Good post, bro! Wink

Under 'Satisfaction' you wrote:
1. The relation to ancient Jewish ritual sacrifices is clear.

2. Jesus willingly offers Himself as the sacrificial lamb to appease God and provide atonement on behalf of mankind. The picture here is of a feudal serf who has offended the honor of a feudal Lord. The son of the feudal Lord (and thus an equal in the stratified feudal system) steps in and satisfies the offense on behalf of the serf, thus restoring the Father's honor.


1. I agree. In my debate with the guy at Beliefnet, I maintained that sacrifice was known and understood by all ancient peoples, the people of the NT Era (Jews and Gentiles), and continues today. As an aside; in a study of the Druids, I learned that human sacrifice still happened in parts of remote (non-Christian, pagan) Ireland till about 800 years ago. In a book "The Life and Death of A Druid Prince" by Anne Ross and Don Robbins, they go into details about a "bog man" found in England who was ritually sacrificed to the gods at about 60AD in the wake of Roman invasion. This man was aristocratic and probably actually "lived" for the express purpose of becoming a sacrifice, if it was needed. Human sacrifice happened in "the West" not so very long ago; something we tend to forget.

We find the idea of human sacrifice repugnant---and rightly so---as there is no need for any blood (animal or human) sacrifice today. But in our collective unconscious, I think we all understand what it means or meant. But for some, it may be their modernist mentality finds the idea "brutal" (as with my debating colleague at Beliefnet).
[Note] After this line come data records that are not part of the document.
/-- The commands that edit the edit bank, from the owner and with the switch STEADY: WINDOW_WRITE,
WINDOW_CLEAR, BANK_PARAM_WRITE, METER_CONFIG and BANK_COPY. While a drain is in progress the edits and the
switch are refused SWITCH_PENDING when their arguments are good, and change nothing. -/
def Obligations.EditCommandsWriteEditBank : Prop :=
  (∀ (s : State) (c : Command) (rest : List Command) (o : Ownership),
     s.Executes c rest → s.mgmt.owner = some o → o.node = c.src → s.switch.drain = none →
     let edit : BankNo := 1 - s.switch.live
     let bank := s.banks[edit]
     let number : List Word := [BitVec.ofNat 32 edit.val]
     (∀ (i : Fin 24) (w : Window), c.number = 0x10 → w.Legal →
       c.args = BitVec.ofNat 32 i.val :: windowWords w →
       exec .windowWrite s = .next ({ s with banks := s.banks.set edit { bank with
         windows := bank.windows.set i w
         stats := bank.stats.set i { matched := 0, refused := 0 } } }.answered c rest .ok number)) ∧
     (∀ i : Fin 24, c.number = 0x11 → c.args = [BitVec.ofNat 32 i.val] →
       exec .windowClear s = .next ({ s with banks := s.banks.set edit { bank with
         windows := bank.windows.set i Window.cleared
         stats := bank.stats.set i { matched := 0, refused := 0 } } }.answered c rest .ok number)) ∧
     (c.number = 0x11 → c.args = [0xFF] →
       exec .windowClear s = .next ({ s with banks := s.banks.set edit { bank with
         windows := Vector.replicate 24 Window.cleared
         stats := Vector.replicate 24 { matched := 0, refused := 0 } } }.answered c rest .ok
           number)) ∧
     (∀ p : BankParams, c.number = 0x14 → p.Legal → c.args = [bankParamWord p] →
       exec .bankParamWrite s = .next
         ({ s with banks := s.banks.set edit { bank with params := p } }.answered c rest .ok
           number)) ∧
     (∀ (m : Fin 8) (refill ceiling : Word), c.number = 0x24 → refill.toNat ≤ 65535 →
       ceiling.toNat ≤ 65535 → c.args = [BitVec.ofNat 32 m.val, refill, ceiling] →
       exec .meterConfig s = .next ({ s with banks := s.banks.set edit { bank with
         meters := bank.meters.set m { refill := refill.toNat, ceiling := ceiling.toNat } } }.answered
           c rest .ok number)) ∧
     (c.number = 0x18 → c.args = [] →
       exec .bankCopy s = .next ({ s with banks := s.banks.set edit {
         windows := s.liveBank.windows, params := s.liveBank.params, meters := s.liveBank.meters
         stats := Vector.replicate 24 { matched := 0, refused := 0 } } }.answered c rest .ok number))) ∧
  (∀ (s : State) (c : Command) (rest : List Command) (o : Ownership),
     s.Executes c rest → s.mgmt.owner = some o → o.node = c.src → s.switch.drain ≠ none →
     (c.number = 0x10 ∧ (∃ (i : Fin 24) (w : Window), w.Legal ∧
         c.args = BitVec.ofNat 32 i.val :: windowWords w)) ∨
       (c.number = 0x11 ∧ ((∃ i : Fin 24, c.args = [BitVec.ofNat 32 i.val]) ∨ c.args = [0xFF])) ∨
       (c.number = 0x14 ∧ ∃ p : BankParams, p.Legal ∧ c.args = [bankParamWord p]) ∨
       (c.number = 0x24 ∧ ∃ (m : Fin 8) (x y : Word), x.toNat ≤ 65535 ∧ y.toNat ≤ 65535 ∧
         c.args = [BitVec.ofNat 32 m.val, x, y]) ∨
       (c.number = 0x18 ∧ c.args = []) ∨
       (c.number = 0x19 ∧ ∃ limit outcome : Word, limit.toNat ≤ 255 ∧ outcome.toNat ≤ 3 ∧
         (c.args = [0, limit, outcome] ∨
           (limit ≠ 0 ∧ outcome.toNat ≤ 1 ∧ c.args = [1, limit, outcome]))) →
     exec (commandRow c) s = .next (s.answered c rest .switchPending []))

/-- BANK_SWITCH in its two modes, from the owner in STEADY: IMMEDIATE flips at once, DRAIN flips at once
with no slot WAITING and else begins a drain. After a flip an examination of the head of the hold queue
falls due (log 20). -/
def Obligations.BankSwitchFlipsOrDrains : Prop :=
  ∀ (s : State) (c : Command) (rest : List Command) (o : Ownership) (limit outcome : Word),
    s.Executes c rest → s.mgmt.owner = some o → o.node = c.src → s.switch.drain = none →
    c.number = 0x19 → limit.toNat ≤ 255 →
    let edit : BankNo := 1 - s.switch.live
    let flipped (t : State) (cause : Word) : Prop :=
      t.switch = { live := edit, drain := none } ∧
      (∀ m : Fin 8, t.meters.levels[m] =
        min s.meters.levels[m] s.banks[edit].meters[m].ceiling) ∧
      t.meters.deadline = s.now + BitVec.setWidth 32 s.banks[edit].params.period ∧
      t.events = s.events.take s.now
        { cls := .bankSwitched, port := none, source := some c.src, tag := some c.tag, addr := none,
          bank := some edit, window := none,
          detail := cause ||| (BitVec.ofNat 32 s.waitingCount <<< 8) } ∧
      t = { s with
        switch := t.switch, meters := t.meters, events := t.events
        adm := { s.adm with headDue := true } }
    (c.args = [0, limit, outcome] → outcome.toNat ≤ 3 → ∃ t : State, flipped t 0 ∧
      exec .bankSwitchImmediate s = .next (t.answered c rest .ok
        [0, BitVec.ofNat 32 edit.val, BitVec.ofNat 32 s.waitingCount])) ∧
    (c.args = [1, limit, outcome] → limit ≠ 0 → outcome.toNat ≤ 1 → s.waitingCount = 0 →
      ∃ t : State, flipped t 1 ∧ exec .bankSwitchDrain s = .next (t.answered c rest .ok
        [0, BitVec.ofNat 32 edit.val, 0])) ∧
    (c.args = [1, limit, outcome] → limit ≠ 0 → outcome.toNat ≤ 1 → s.waitingCount ≠ 0 →
      exec .bankSwitchDrain s = .next ({ s with switch := { s.switch with
        drain := some { deadline := s.now + BitVec.ofNat 32 (100 * limit.toNat)
                        outcome := if outcome = 0 then .force else .abandon
                        source := c.src, tag := c.tag } } }.answered c rest .ok
        [1, BitVec.ofNat 32 edit.val, BitVec.ofNat 32 s.waitingCount]))
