@[simp] theorem State.meters_writeResult (s : State) (c : Command) (st : ResultStatus) (ws : List Word) :
    (s.writeResult c st ws).meters = s.meters := rfl

@[simp] theorem State.capture_writeResult (s : State) (c : Command) (st : ResultStatus) (ws : List Word) :
    (s.writeResult c st ws).capture = s.capture := rfl

@[simp] theorem State.events_writeResult (s : State) (c : Command) (st : ResultStatus) (ws : List Word) :
    (s.writeResult c st ws).events = s.events := rfl

/-! ## renewLease -/

@[simp] theorem State.pending_renewLease (s : State) (n : Node) :
    (s.renewLease n).pending = s.pending := by
  unfold State.renewLease
  repeat' split
  all_goals rfl

@[simp] theorem State.freeCount_renewLease (s : State) (n : Node) :
    (s.renewLease n).freeCount = s.freeCount := by
  unfold State.renewLease
  repeat' split
  all_goals rfl

@[simp] theorem State.inReset_renewLease (s : State) (n : Node) :
    (s.renewLease n).inReset = s.inReset := by
  unfold State.renewLease
  repeat' split
  all_goals rfl

@[simp] theorem State.node_renewLease (s : State) (n : Node) :
    (s.renewLease n).node = s.node := by
  unfold State.renewLease
  repeat' split
  all_goals rfl

@[simp] theorem State.now_renewLease (s : State) (n : Node) :
    (s.renewLease n).now = s.now := by
  unfold State.renewLease
  repeat' split
  all_goals rfl

@[simp] theorem State.portU_renewLease (s : State) (n : Node) :
    (s.renewLease n).portU = s.portU := by
  unfold State.renewLease
  repeat' split
  all_goals rfl

@[simp] theorem State.portD_renewLease (s : State) (n : Node) :
    (s.renewLease n).portD = s.portD := by
  unfold State.renewLease
  repeat' split
  all_goals rfl

@[simp] theorem State.banks_renewLease (s : State) (n : Node) :
    (s.renewLease n).banks = s.banks := by
  unfold State.renewLease
  repeat' split
  all_goals rfl

@[simp] theorem State.switch_renewLease (s : State) (n : Node) :
    (s.renewLease n).switch = s.switch := by
  unfold State.renewLease
  repeat' split
  all_goals rfl

@[simp] theorem State.adm_renewLease (s : State) (n : Node) :
    (s.renewLease n).adm = s.adm := by
  unfold State.renewLease
  repeat' split
  all_goals rfl

@[simp] theorem State.slots_renewLease (s : State) (n : Node) :
    (s.renewLease n).slots = s.slots := by
  unfold State.renewLease
  repeat' split
  all_goals rfl

@[simp] theorem State.quarantineInterval_renewLease (s : State) (n : Node) :
    (s.renewLease n).quarantineInterval = s.quarantineInterval := by
  unfold State.renewLease
  repeat' split
  all_goals rfl

@[simp] theorem State.meters_renewLease (s : State) (n : Node) :
    (s.renewLease n).meters = s.meters := by
  unfold State.renewLease
  repeat' split
  all_goals rfl

@[simp] theorem State.capture_renewLease (s : State) (n : Node) :
    (s.renewLease n).capture = s.capture := by
  unfold State.renewLease
  repeat' split
  all_goals rfl

@[simp] theorem State.events_renewLease (s : State) (n : Node) :
    (s.renewLease n).events = s.events := by
  unfold State.renewLease
  repeat' split
  all_goals rfl

/-! ## setOwner -/

@[simp] theorem State.pending_setOwner (s : State) (o : Option Ownership) :
    (s.setOwner o).pending = s.pending := rfl

@[simp] theorem State.freeCount_setOwner (s : State) (o : Option Ownership) :
    (s.setOwner o).freeCount = s.freeCount := rfl
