/-! ## Expiry and the marked head -/

/-- The refusal of the head, when the answer buffer is free or not needed: the head leaves. -/
theorem refuse_leaves {h : HoldEntry} (hh : s.adm.hold = h :: rest) {r : Request}
    (free : r.kind = .post ∨ s.adm.answer = none) (status : ReplyStatus) :
    (s.refuse r status none none).leaves = some ({ s with adm := { s.adm with
        hold := rest
        headWait := none
        headDue := false
        answer := if r.kind = ReqKind.post then s.adm.answer else some
          { dest := r.src, src := s.node, tag := r.tag, status := status.code, data := [] } } }.observe
      (requestObs .refuse r none s.switch.live none (some status.code))) := by
  have tail : rest = s.adm.hold.tail := by rw [hh]; rfl
  rw [refuse_disposed free, answerOrDrop_eq, tail]
  rfl

theorem refuse_stays (hk : e.req.kind ≠ .post) (occupied : s.adm.answer ≠ none)
    (status : ReplyStatus) : (s.refuse e.req status none none).leaves = none := by
  rw [refuse_waits hk occupied]
  rfl

/-- The event of a head whose hold deadline has run out (R61). -/
def HoldEntry.expired (e : HoldEntry) : Event :=
  { cls := .holdExpired, port := some .u, source := some e.req.src, tag := some e.req.tag,
    addr := some e.req.addr, bank := none, window := none, detail := BitVec.ofNat 32 e.limit }

/-- The head marked due BUSY at its expiry (R61). -/
def State.markedBusy (s : State) (e : HoldEntry) (rest : List HoldEntry) : State :=
  { s with adm := { s.adm with
      hold := { e with mark := .dueBusy } :: rest, headWait := none, headDue := false } }.raise e.expired

theorem holdExpiryStep_due (hh : s.adm.hold = e :: rest) (undecided : e.mark = .undecided)
    (due : runOut s.now e.deadline = true) : holdExpiryStep s = some
      (((((s.markedBusy e rest).refuse e.req .busy none none).leaves).map s.inheritPlace).getD
        (s.markedBusy e rest)) := by
  have event : e.expired = requestEvent .holdExpired .u e.req (put 0 e.limit) := by
    rw [put_low]; rfl
  simp only [holdExpiryStep, hh, State.markedBusy, event]
  exact if_pos ⟨undecided, due⟩

theorem refuseMarked_head (hh : s.adm.hold = e :: rest) (mark : Mark) (status : ReplyStatus) :
    s.refuseMarked mark status =
      if e.mark = mark then (s.refuse e.req status none none).leaves else none := by
  simp only [State.refuseMarked, hh]

/-- A marked head whose answer finds the buffer occupied stays (R65). -/
theorem refuseMarked_stays (hh : s.adm.hold = e :: rest) (hk : e.req.kind ≠ .post)
    (occupied : s.adm.answer ≠ none) (mark : Mark) (status : ReplyStatus) :
    s.refuseMarked mark status = none := by
  rw [refuseMarked_head hh, refuse_stays hk occupied, ite_self]

/-- The next head takes over the wait for an egress place where the one that leaves had it (R62). -/
theorem inheritPlace_rest (hh : s.adm.hold = e :: rest) (hold : t.adm.hold = rest) :
    s.inheritPlace t = { t with
      adm := if s.switch.drain = none ∧ s.capture.freeze = false ∧
          s.adm.headWait = some .egressPlace ∧ rest.head?.map HoldEntry.mark = some .undecided then
        { t.adm with headWait := some .egressPlace, headDue := true } else t.adm } := by
  have inherits : (s.forwardWaiting && (t.adm.hold.head?.map HoldEntry.mark == some .undecided)) = true ↔
      s.switch.drain = none ∧ s.capture.freeze = false ∧ s.adm.headWait = some .egressPlace ∧
        rest.head?.map HoldEntry.mark = some .undecided := by
    rw [Bool.and_eq_true, forwardWaiting_iff, beq_iff_eq, hh, hold]
    simp [and_assoc]
  rw [State.inheritPlace_eq]
  split
  · rename_i h; rw [if_pos (inherits.mp h)]
  · rename_i h; rw [if_neg (inherits.not.mp h)]

/-- Settles O24: the refusal of the head that leaves, at its expiry (`holdExpiryStep_due`) and by its mark
(`refuseMarked_head`). -/
theorem expiredAndFlushedHeadsLeave : Obligations.ExpiredAndFlushedHeadsLeave := by
  intro s e rest running hh left refusal expired next
  have marked : ∀ {mark : Mark} {status : ReplyStatus}, e.mark = mark →
      e.req.kind = .post ∨ s.adm.answer = none →
      s.refuseMarked mark status = some ({ s with adm := left status.code }.observe
        (refusal status.code)) := by
    intro mark status hm free
    rw [refuseMarked_head hh, if_pos hm, refuse_leaves hh free]
    rfl
  refine ⟨fun undecided due => ?_, fun hm free => ?_, fun hm free => ?_, fun hk occupied => ?_⟩
  · have acts := holdExpiryStep_due hh undecided ((runOut_iff _ _).mpr due)
    refine ⟨fun free => occasion_some (f := holdExpiryStep) running (acts.trans ?_),
      fun hk occupied => occasion_some (f := holdExpiryStep) running (acts.trans ?_)⟩
    · rw [refuse_leaves (s := s.markedBusy e rest) rfl free]
      exact congrArg some (inheritPlace_rest hh rfl)
    · rw [refuse_stays (s := s.markedBusy e rest) hk occupied]
      rfl
  · exact occasion_some (f := dueBusyRefusalStep) running (marked hm free)
  · exact occasion_some (f := abortedRefusalStep) running (marked hm free)
  · exact ⟨occasion_none (f := dueBusyRefusalStep) (refuseMarked_stays hh hk occupied _ _),
      occasion_none (f := abortedRefusalStep) (refuseMarked_stays hh hk occupied _ _)⟩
Perhaps human sacrifice is best understood intuitively? I feel I understand that Jesus was God's human sacrifice, which is exactly how I "read" John 3:16. God actually did what he had only commanded Abraham to do (sacrifice Isaac). I believe any first century Jew who read John 3:16 would have immediately seen the "Abraham connection" and this is what John intended to convey.

My friend at Beliefnet couldn't seem to comprehend my "primitive, barbaric" view of a God who required a substitutional sacrifice and provided it Himself by sending His Own Son.

I can't fully explain how I understand this. It's intuitive. Yet my debating partner insisted my view of a God who would require such a sacrifice was barbaric, "pagan," and even evil! (and he went to a Vineyard church)! Nothing I could say could make him see things any differently. (Btw, I believe "intuition" to be an actual theological tool, so to speak. I really do)!

Had Christianity not reached my ancestors (mostly Celtic) and the "civilized world"; we would possibly still be offering sacrifices, even human ones. But modern "civility" doesn't take away from an intuitive understanding of what sacrifice is and always has been, imo. Not for me, anyway.

Put another way, if God had not sent his Son...I would still be a Druid....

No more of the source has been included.